No hay mucho que decir sobre el estar enfermo, salvo que si uno permanece enfermo mucho tiempo, tiene mucho tiempo para pensar. Para los que se encuentran permanentemente mal no hay distracciones capaces de llenar los interminables días y, además, es posible que la enfermedad le quite al enfermo las energías que necesita para leer o jugar a algo. Así que uno no tiene más remedio que pensar, aunque no se trate más que de ese tipo de pensamiento divagador que lo lleva a uno sin objeto del pasado al presente, de las comidas que ha comido, de los (o las) amantes que ha besado, a las noches de humillación, a los amargos arrepentimientos. Cale tenía habilidad para aquel tipo de cosas. En el manicomio dominado por Kevin Meatyard, había podido emplear la habilidad adquirida en el Santuario durante todos aquellos años para ir a refugiarse a algún rincón del interior de su propia cabeza.
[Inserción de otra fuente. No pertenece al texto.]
theorem portEvent_readReg (r : Reg) :
    portEvent (.read (s.params.base + r.offset) 4) s = .next (s.returned (s.readReg r)) := by
  rw [portEvent_read hr]
  simp [hostRead, State.readOffset]

theorem portEvent_writeReg {r : Reg} (hne : r ≠ .cmd) (v : U32) :
    portEvent (.write (s.params.base + r.offset) 4 v) s = .next (s.writeReg r v) := by
  rw [portEvent_write hr]
  cases r with
  | cmd => exact absurd rfl hne
  | _ => simp [hostWrite]

variable {o : Nat} (h0 : 0x03C ≤ o) (h1 : o < 0x100) (h2 : o % 4 = 0)
include h0 h1 h2

theorem portEvent_readReserved :
    portEvent (.read (s.params.base + o) 4) s = .next (s.returned 0) := by
  have hloc : locate s.params (s.params.base + o) 4 = .ok (.register o) := locate_register_iff.mpr ⟨rfl, h1, rfl, h2⟩
  rw [portEvent_read hr]
  simp [hostRead, hloc, State.readOffset, ofOffset_reserved h0]

theorem portEvent_writeReserved (v : U32) : portEvent (.write (s.params.base + o) 4 v) s = .next s := by
  have hloc : locate s.params (s.params.base + o) 4 = .ok (.register o) := locate_register_iff.mpr ⟨rfl, h1, rfl, h2⟩
  rw [portEvent_write hr]
  simp [hostWrite, hloc, ofOffset_reserved h0]

end

/-- An access of the register area in another form than an aligned 4-byte one (R35). -/
theorem locate_accessForm {p : Config.Params} {o width : Nat} (ho : o < 0x100) (h : width ≠ 4 ∨ o % 4 ≠ 0) :
    locate p (p.base + o) width = .error .accessForm := by
  have harea : Config.registerArea = 0x100 := rfl
  have hd : decodes p (p.base + o) = true := decodes_iff.mpr (by omega)
  rw [locate, if_pos hd, Nat.add_sub_cancel_left, locateOffset, if_pos (by omega), if_neg (by omega)]

/-- The registers in the order of their offsets (R10). -/
def Reg.all : List Reg :=
  [.cmd, .status, .seedLo, .seedHi, .argAddr, .argLen, .lenLo, .lenHi, .digest0, .digest1, .digest2, .digest3, .aseedLo,
    .aseedHi, .errCmd]

/-- The registers the host cannot write (R11). -/
def Reg.readOnly : List Reg := [.status, .lenLo, .lenHi, .digest0, .digest1, .digest2, .digest3, .aseedLo, .aseedHi, .errCmd]

theorem writeReg_readOnly {r : Reg} (h : r ∈ Reg.readOnly) (s : State) (v : U32) : s.writeReg r v = s := by
  fin_cases h <;> rfl

/-- What is read does not depend on the values read before. -/
theorem hostRead_idempotent {addr width : Nat} {s t : State} (h : hostRead addr width s = .next t) :
    ∃ v, t = s.returned v ∧ hostRead addr width t = .next (t.returned v) := by
  obtain ⟨o, hloc, rfl⟩ | ⟨a, n, bs, hloc, hmem, rfl⟩ := hostRead_next h
  · exact ⟨s.readOffset o, rfl, by simp [hostRead, hloc]; rfl⟩
  · exact ⟨leWord 32 bs, rfl, by simp [hostRead, hloc, hmem]⟩

end Sys2Proof.Machine
end

section
/-! The statements of the state family about the register map. -/
namespace Sys2Proof.Machine

/-- Settles O26: both tables of the statement are read off the registers themselves. -/
theorem registerAreaAccess : Obligations.RegisterAreaAccess := by
  refine fun s hr => ⟨?reads, fun o h0 h1 h2 => ?reserved, ?readOnly, fun v => ?plain, fun o width ho h => ?otherForms⟩
  case reads =>
    change ∀ ov ∈ Reg.all.map fun r => (r.offset, s.readReg r), _
    exact List.forall_mem_map.mpr fun r _ => portEvent_readReg hr r
  case reserved => exact ⟨portEvent_readReserved hr h0 h1 h2, portEvent_writeReserved hr h0 h1 h2⟩
  case readOnly =>
    change ∀ o ∈ Reg.readOnly.map Reg.offset, _
    refine List.forall_mem_map.mpr fun r h v => ?_
    rw [portEvent_writeReg hr (by rintro rfl; exact absurd h (by decide)), writeReg_readOnly h]
  case plain =>
    exact ⟨portEvent_writeReg hr (r := .seedLo) nofun v, portEvent_writeReg hr (r := .seedHi) nofun v,
      portEvent_writeReg hr (r := .argAddr) nofun v, portEvent_writeReg hr (r := .argLen) nofun v⟩
  case otherForms =>
    have hloc := locate_accessForm (p := s.params) ho h
    refine ⟨?_, fun v => ?_⟩
    · rw [portEvent_read hr, hostRead, hloc]
    · rw [portEvent_write hr, hostWrite, hloc]

/-- Settles O35: a read at the port is a host read, which answers the same again. -/
theorem readsHaveNoSideEffect : Obligations.ReadsHaveNoSideEffect := by
  intro s t addr width h
  obtain ⟨addr', width', he, hr, hread⟩ | ⟨addr', width', v, he, -⟩ | ⟨he, -⟩ | ⟨he, -⟩ := portEvent_next h
  case inl =>
    cases he
    obtain ⟨v, rfl, hagain⟩ := hostRead_idempotent hread
    exact ⟨v, rfl, (portEvent_read (s := s.returned v) hr ..).trans hagain⟩
  all_goals cases he

end Sys2Proof.Machine
end

section
/-! SUPPORT. `STATUS` and the digest registers bit by bit. -/
namespace Sys2Proof.Machine
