/-- Opcodes 0x0000 to 0x01ff. -/
def opsAdmin : List OpInfo :=
  [
   ⟨opHELLO, true, 15, false, (1, 0), 0, false, false, false, false, .never,
     [⟨0x0010, true, false, some 4⟩, ⟨0x0011, false, false, none⟩], [[1]]⟩,
   ⟨opCAPS, true, 15, false, (1, 0), 0, false, false, false, false, .never,
     [], [[1]]⟩,
   ⟨opREADY_QUERY, true, 15, false, (1, 0), 0, false, false, false, false, .never,
     [], [[1]]⟩,
   ⟨opFW_STATUS, true, 15, false, (1, 0), 0, false, false, false, false, .never,
     [], [[1]]⟩,
   ⟨opMANIFEST_LOAD, true, 5, true, (1, 1), 0, false, false, false, false, .never,
     [⟨0x0110, true, false, none⟩], [[1]]⟩,
   ⟨opMANIFEST_ACTIVATE, true, 5, true, (1, 1), 0, false, false, false, false, .never,
     [⟨0x0111, true, false, some 4⟩, ⟨0x0114, false, false, some 8⟩], [[1]]⟩,
   ⟨opMANIFEST_QUERY, true, 13, false, (1, 1), 0, false, false, false, false, .never,
     [], [[1]]⟩]

/-- Opcodes 0x0200 to 0x0fff. -/
def opsKeys : List OpInfo :=
  [
   ⟨opKEY_DERIVE, false, 3, true, (1, 0), 0, true, false, false, false, .never,
     [⟨0x00b0, true, false, some 1⟩, ⟨0x00b1, false, false, some 2⟩, ⟨0x00b2, false, false, none⟩, ⟨0x00b3,
      false, false, none⟩, ⟨0x00b4, false, false, some 1⟩, ⟨0x00b5, false, false, some 1⟩, ⟨0x00b6, false,
      false, some 8⟩, ⟨0x00b7, false, false, some 4⟩, ⟨0x00c6, false, false, some 1⟩], [[2]]⟩,
   ⟨opKEY_INVALIDATE, false, 3, true, (1, 0), 0, true, false, false, false, .never,
     [⟨0x00c2, false, false, some 1⟩, ⟨0x0004, false, false, some 2⟩], [[2]]⟩,
   ⟨opKEY_UPDATE_APPLY, true, 5, true, (1, 0), 0, false, false, false, true, .never,
     [⟨0x00bf, true, false, none⟩], [[1], [2], [23], [7, 8, 9, 10], [14]]⟩,
   ⟨opKEY_IMPORT_WRAPPED, true, 3, true, (1, 0), 0, true, false, false, false, .never,
     [⟨0x00b9, true, false, none⟩, ⟨0x00ba, true, false, some 1⟩, ⟨0x00b4, true, false, some 1⟩, ⟨0x00b5, true,
      false, some 1⟩, ⟨0x00b6, true, false, some 8⟩, ⟨0x00b7, false, false, some 4⟩, ⟨0x00c6, false, false, some
      1⟩], [[1], [2]]⟩,
   ⟨opKEY_ATTEST, true, 3, false, (1, 0), 0, true, false, false, false, .never,
     [⟨0x00bc, true, false, some 32⟩], [[1], [2], [23], [7, 8, 9, 10], [14]]⟩,
   ⟨opKEY_INFO, false, 3, false, (1, 0), 0, true, false, false, false, .never,
     [⟨0x00b1, false, false, some 2⟩, ⟨0x0004, false, false, some 2⟩], [[2]]⟩,
   ⟨opKEY_GENERATE, true, 3, true, (1, 0), 0, false, false, false, false, .always,
     [⟨0x00b4, true, false, some 1⟩, ⟨0x00b5, true, false, some 1⟩, ⟨0x00b6, true, false, some 8⟩, ⟨0x00b7,
      false, false, some 4⟩, ⟨0x00c6, false, false, some 1⟩], [[1], [2]]⟩,
   ⟨opKEY_EXPORT_PUBLIC, true, 3, false, (1, 0), 0, true, false, false, false, .never,
     [⟨0x00c3, true, false, some 1⟩], [[1], [2]]⟩,
   ⟨opCHALLENGE_RESPOND, true, 5, true, (1, 0), 0, true, false, false, false, .never,
     [⟨0x00bc, true, false, some 32⟩], [[1], [2], [23], [7, 8, 9, 10], [14]]⟩]
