-- ==== Sys2Proof/Machine/Sessions.lean ====
section
/-!
DEFINITION. Administration opcodes, the management sessions and the console, and the states of the management processor
(chapter 03).
-/

namespace Sys2Proof.Machine

/-! ### Administration opcodes (R122 to R126, R148) -/

/-- End an MP command DONE with results, unless its queue's result buffer cannot hold them (R169). -/
def Job.doneFit (b : Job) (results : List Tlv) : Ending :=
  match b.src with
  | .queue _ => if b.resultCap < (tlvsBytes results).length then failed stLIMIT_EXCEEDED else done results
  | _ => done results

/-- The highest supported version in a range (R122). -/
def chooseVersion (lo hi : Nat × Nat) : Option (Nat × Nat) :=
  (versionsSupported.filter fun v => versionGe v lo && versionGe hi v).getLast?

/-- HELLO (R122 to R126): the completion is written in the chosen version, and the channel takes it then; HOST_ID goes to
the audit log. Mark: DESIGN CHOICE (log entry 99). -/
def execHello (j : Nat) (s : State) : Result :=
  match s.job j with
  | none => .next s
  | some b =>
    if b.opcode = opHELLO ∧ b.phase = .running ∧ b.wait = .no then
      let r := b.val 0x0010
      let host := b.val 0x0011
      if b.has 0x0011 ∧ (host.length < 1 ∨ host.length > 64) then .next (s.failJob j stMALFORMED)
      else match chooseVersion (leAt r 0 1, leAt r 1 1) (leAt r 2 1, leAt r 3 1) with
      | none => .next (s.endJob j (failed stVERSION_UNSUPPORTED))
      | some v =>
        let b := { b with major := v.1, minor := v.2 }
        let s := if b.has 0x0011 then { s with fc := { s.fc with audit := s.fc.audit ++ [⟨b.inst, s.tb.stamp, s.tb.ns, host⟩] } } else s
        .next ((s.setJob j b).endJob j (b.doneFit [⟨0x0012, leBytes v.1 1 ++ leBytes v.2 1⟩, ⟨0x0013, [2, 2]⟩]))
    else .next s

/-- An opcode would pass steps 3 and 4 of R121 for the issuer of a job. -/
def State.mayIssue (s : State) (b : Job) (n : Nat) : Bool :=
  match opInfo n with
  | none => false
  | some o => s.opcodeOk o (b.major, b.minor) && s.issuerOk o b.src b.inst false

/-- OPCODE_MAP (R148). -/
def State.opcodeMap (s : State) (b : Job) : Bytes :=
  let ns := (opTable.map (·.code)).filter (s.mayIssue b)
  ns.foldl (fun m n => m.set (n / 8) (m.getD (n / 8) 0 ||| BitVec.ofNat 8 (2 ^ (n % 8)))) (zeros 8192)

/-- The order code of the module. -/
def State.orderCode (s : State) : String := if s.pw.variant = 1 then "KQM-5120-UC" else "KQM-5120-UA"

/-- CAPS (R148). -/
def execCaps (j : Nat) (s : State) : Result :=
  runJob s j opCAPS fun s b =>
    (s, b.doneFit
      [⟨0x0020, [0x42, 0x31]⟩,
       ⟨0x0021, leBytes s.mp.fw.1 1 ++ leBytes s.mp.fw.2.1 1 ++ leBytes s.mp.fw.2.2 2⟩,
       ⟨0x0022, [2, 2]⟩, ⟨0x0023, s.opcodeMap b⟩, ⟨0x0024, fitBytes s.pw.serial 16⟩,
       ⟨0x0025, asciiBytes s.orderCode 12⟩])

/-- The STATE field of MP_STATE. -/
def mpStateCode : MpState → Nat
  | .boot => 0 | .run => 1 | .restart => 2 | .halted => 3

/-- READY_QUERY (R148). -/
def execReadyQuery (j : Nat) (s : State) : Result :=
  runJob s j opREADY_QUERY fun s b =>
    (s, b.doneFit [⟨0x0030, leBytes s.pw.ready.toNat 4⟩, ⟨0x0031, leBytes (mpStateCode s.mp.state) 1⟩])

/-- FW_STATUS (R148): a cluster that runs no pack yet reports format 0 and identifier 0, a value R148 does not list.
Mark: DESIGN CHOICE (log entry 72). -/
def execFwStatus (j : Nat) (s : State) : Result :=
  runJob s j opFW_STATUS fun s b =>
    let image := fun (l v st : Nat) => (⟨0x0040, leBytes l 1 ++ leBytes v 4 ++ leBytes st 1⟩ : Tlv)
    let code := fun (k : Nat) =>
      let p := (s.cluster k).pack
      (⟨0x0042, leBytes k 1 ++ leBytes ((p.map (·.fmt)).getD 0) 1 ++
        leBytes ((p.map fun p => if p.base then 0 else p.id).getD 0) 4⟩ : Tlv)
    (s, b.doneFit ([image 0x41 s.pw.imgAVersion s.pw.imgA, image 0x42 s.pw.imgBVersion s.pw.imgB,
      ⟨0x0041, leBytes s.pw.floor 4⟩] ++ (List.range 8).map code))

/-! ### Management sessions and the console (R135 to R137) -/

/-- The MP serves its channels. -/
def State.mpServes (s : State) : Bool := s.mp.state == .run

/-- The hybrid key-exchange groups (R135): X25519MLKEM768 and SecP256r1MLKEM768. Mark: PRESUMED (log entry 98). -/
abbrev tlsGroups : List Nat := [0x11EC, 0x11EB]

/-- TLS_AES_256_GCM_SHA384 (R135). Mark: PRESUMED (log entry 98). -/
abbrev tlsSuite : Nat := 0x1302

/-- The signature schemes (R135): ecdsa_secp384r1_sha384, ML-DSA-65 and ML-DSA-87. Mark: PRESUMED (log entry 98). -/
abbrev tlsSigs : List Nat := [0x0503, 0x0905, 0x0906]

/-- MGMT_SESSION_OPEN (R135, R136): a connection to the port of MP_MGMT_TCP whose ClientHello offers `groups`, `suites` and
`sigs`. It is refused with an alert when no hybrid group is offered; a session needs its port's bit, the one cipher suite and
an accepted signature scheme, with which the module presents its certificate from N5, and a client certificate that chains to
a manager-authority certificate in N5; at most 4 on a port. -/
def execMgmtSessionOpen (client : MgmtEndpoint) (groups suites sigs : List Nat) (clientCertOk : Bool) (s : State) :
    Result :=
  let port := client.port
  if !s.mpServes ∨ port > 1 ∨ s.fld aMP_MGMT_EN port port = 0 ∨ client.tcp ≠ s.fld aMP_MGMT_TCP 15 0 then .next s
  else if !groups.any tlsGroups.contains then .next (s.emit (.alert port))
  else if !suites.contains tlsSuite ∨ !sigs.any tlsSigs.contains then .next s
  else
    let s := s.emit (.certificate port (s.ks.certs.headD []))
    if !clientCertOk ∨ !s.ks.trust.any (fun t => t.role == 2)
        ∨ (s.mp.sessions.filter fun x => x.port == port).length ≥ 4 then .next s
    else
      .next { s with mp := { s.mp with
        sessions := s.mp.sessions ++ [{ port := port, id := s.mp.nextSession, lastPacket := s.now }]
        nextSession := s.mp.nextSession + 1 } }

/-- The packets of a channel that have no reply yet. -/
def State.outstanding (s : State) (src : Source) : Nat := (s.jobs.filter fun e => e.2.src == src).length

/-- A packet that arrives on a channel without an entry of its own: 32 bytes, then its parameters. -/
def packetEntry (p : Bytes) : Entry := { bareEntry (p.take 32) with params := p.drop 32 }

/-- MGMT_PACKET (R136): taken while fewer than 16 packets of the session are outstanding.
Mark: DESIGN CHOICE (log entry 77). -/
def execMgmtPacket (port session : Nat) (packet : Bytes) (s : State) : Result :=
  let src := Source.session port session
  if (s.session port session).isNone ∨ !s.mpServes ∨ packet.length < 32 ∨ s.outstanding src ≥ 16 then .next s
  else
    let s := { s with mp := { s.mp with sessions := s.mp.sessions.map fun (x : Session) =>
      if x.port = port ∧ x.id = session then { x with lastPacket := s.now } else x } }
    .next (s.accept src 0 (packetEntry packet))

/-- A channel closes: its version is forgotten (R126) and no reply can be delivered. Mark: DEDUCED (log entry 59). -/
def State.closeChannel (s : State) (src : Source) : State :=
  let s := s.onJobs fun b => if b.src = src then { b with discard := true } else b
  match src with
  | .session p i => { s with mp := { s.mp with sessions := s.mp.sessions.filter fun x => !(x.port == p && x.id == i) } }
  | .console => { s with mp := { s.mp with consoleOpen := false, consoleVersion := (0, 0) } }
  | _ => s

/-- Close every session and the console (R146). -/
def State.closeAll (s : State) : State :=
  (s.mp.sessions.foldl (fun s x => s.closeChannel (.session x.port x.id)) s).closeChannel .console

/-- MGMT_SESSION_IDLE (R136): 600 s without a packet close the session. -/
def execMgmtSessionIdle (port session : Nat) (s : State) : Result :=
  if (s.session port session).any fun x => s.passed x.lastPacket (600 * 10 ^ 9) then
    .next (s.closeChannel (.session port session))
  else .next s

/-- MGMT_SESSION_CLOSE (R126): the client closes its session; port 2 names the console.
Mark: DESIGN CHOICE (log entry 77). -/
def execMgmtSessionClose (port session : Nat) (s : State) : Result :=
  .next (s.closeChannel (if port = 2 then .console else .session port session))

/-- The inner bytes of an HDLC frame: flags stripped, stuffed bytes restored (R137, RFC 1662).
Mark: DESIGN CHOICE (log entry 77). -/
def unstuff : Bytes → Bytes
  | [] => []
  | [b] => if b = 0x7E then [] else [b]
  | b :: c :: r => if b = 0x7E then unstuff (c :: r) else if b = 0x7D then (c ^^^ 0x20) :: unstuff r else b :: unstuff (c :: r)

/-- CONSOLE_FRAME (R137): a frame with a bad FCS is discarded; one packet may be outstanding.
Mark: DESIGN CHOICE (log entry 77). -/
def execConsoleFrame (frame : Bytes) (s : State) : Result :=
  let bs := unstuff frame
  let p := bs.take (bs.length - 4)
  if !s.mpServes ∨ bs.length < 36 ∨ fcs32 p ≠ leNat (bs.drop (bs.length - 4)) ∨ s.outstanding .console ≥ 1 then .next s
  else
    let s := { s with mp := { s.mp with consoleOpen := true } }
    .next (s.accept .console 0 (packetEntry p))

/-! ### The states of the MP (R144 to R147) -/

/-- A fault of a lockstep pair. -/
def pairFault (pair kind : Nat) (fatal : Bool) : FaultMsg :=
  { source := 0x440 + pair, access := 0, kind := kind, master := 1 + pair, address := pair, fatal := fatal }

/-- The MP halts (R144, R145). -/
def State.haltMp (s : State) : State := { s with mp := { s.mp with state := .halted } }

/-- MP_WATCHDOG_EXPIRY (R145): both pairs restart; a second expiry within 10 s of returning to RUN is FATAL.
Mark: DESIGN CHOICE (log entry 9). -/
def execMpWatchdogExpiry (pair ns : Nat) (s : State) : Result :=
  let s := s.at_ ns
  if s.mp.state ≠ .run then .next s
  else if s.mp.runSince.any fun t => s.now < t + 10 * 10 ^ 9 then
    let s := { s with mp := { s.mp with restartStamp := s.tb.stamp } }
    .next ((s.raise (pairFault pair 0x24 true)).haltMp)
  else
    let s := ((s.raise (pairFault pair 0x24 false)).closeAll).onJobs fun b =>
      if b.isMp && (b.phase == .running || (b.phase == .ended && b.started)) then { b with interrupted := true } else b
    .next { s with mp := { s.mp with state := .restart, restartUp := s.now, restartStamp := s.tb.stamp } }

/-- Commands that the MP had started end FAULT_CONTAINED when it runs again (R147). -/
def State.endInterrupted (s : State) : State :=
  (s.jobsWhere fun b => b.interrupted).foldl (fun s j =>
    (s.failJob j stFAULT_CONTAINED).onJob j fun b => { b with interrupted := false }) s

/-- MP_RESTART_DONE (R145, R147). -/
def execMpRestartDone (s : State) : Result :=
  if s.mp.state ≠ .restart ∨ s.mp.restartUp + 10 ^ 9 ≤ s.now then .next s
  else
    let s := (s.endInterrupted).bump aMP_RESTART_CNT 0
    .next { s with mp := { s.mp with state := .run, runSince := some s.now } }

/-- MP_RESTART_TIMEOUT (R145): a restart not complete within 1 s is FATAL. -/
def execMpRestartTimeout (s : State) : Result :=
  if s.mp.state ≠ .restart ∨ !s.passed s.mp.restartUp (10 ^ 9) then .next s
  else .next ((s.raise (pairFault 0 0x24 true)).haltMp)

/-- MP_LOCKSTEP (R144): a mismatch in either pair is FATAL and halts the MP. Mark: DEDUCED (log entry 69). -/
def execMpLockstep (pair : Nat) (s : State) : Result :=
  if s.domain 1 ≠ .on ∨ s.mp.state = .halted then .next s
  else
    let s := { s with mp := if pair = 0 then { s.mp with pair0Ok := false } else { s.mp with pair1Ok := false } }
    .next ((s.raise (pairFault pair 0x23 true)).haltMp)

/-- MP_SLOWQ_HWM_CLR (R149): 1 sets HWM to OCC. -/
def execMpSlowqHwmClr (v : Reg) (s : State) : Result :=
  if v.getLsbD 0 then .next { s with mp := { s.mp with hwm := s.mpOccupancy } } else .next s

/-- MP_MGMT_EN (R149): clearing a bit closes the sessions open on that port. -/
def execMpMgmtEn (v : Reg) (s : State) : Result :=
  let s := s.setReg aMP_MGMT_EN (v.toNat % 4)
  let gone := s.mp.sessions.filter fun x => !bitAt v.toNat x.port
  .next (gone.foldl (fun s x => s.closeChannel (.session x.port x.id)) s)

end Sys2Proof.Machine
end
Pero aquellos días había estado tan poco consciente de lo que pasaba en el mundo como una piedra: por un lado estaba su espantosa vida real, y por otro su mundo imaginario, donde todo era maravilloso. Ahora, las ensoñaciones que iban y venían se mezclaban con las numerosas cosas que le habían sucedido desde entonces. Las ensoñaciones habían dejado de ser un placer, y ahora trataba de pensar en cosas útiles, de dar vueltas, machacar y reelaborar ideas, planes y nociones que de estar bien habría barrido hasta un rincón de la mente y dejado que se llenaran de polvo.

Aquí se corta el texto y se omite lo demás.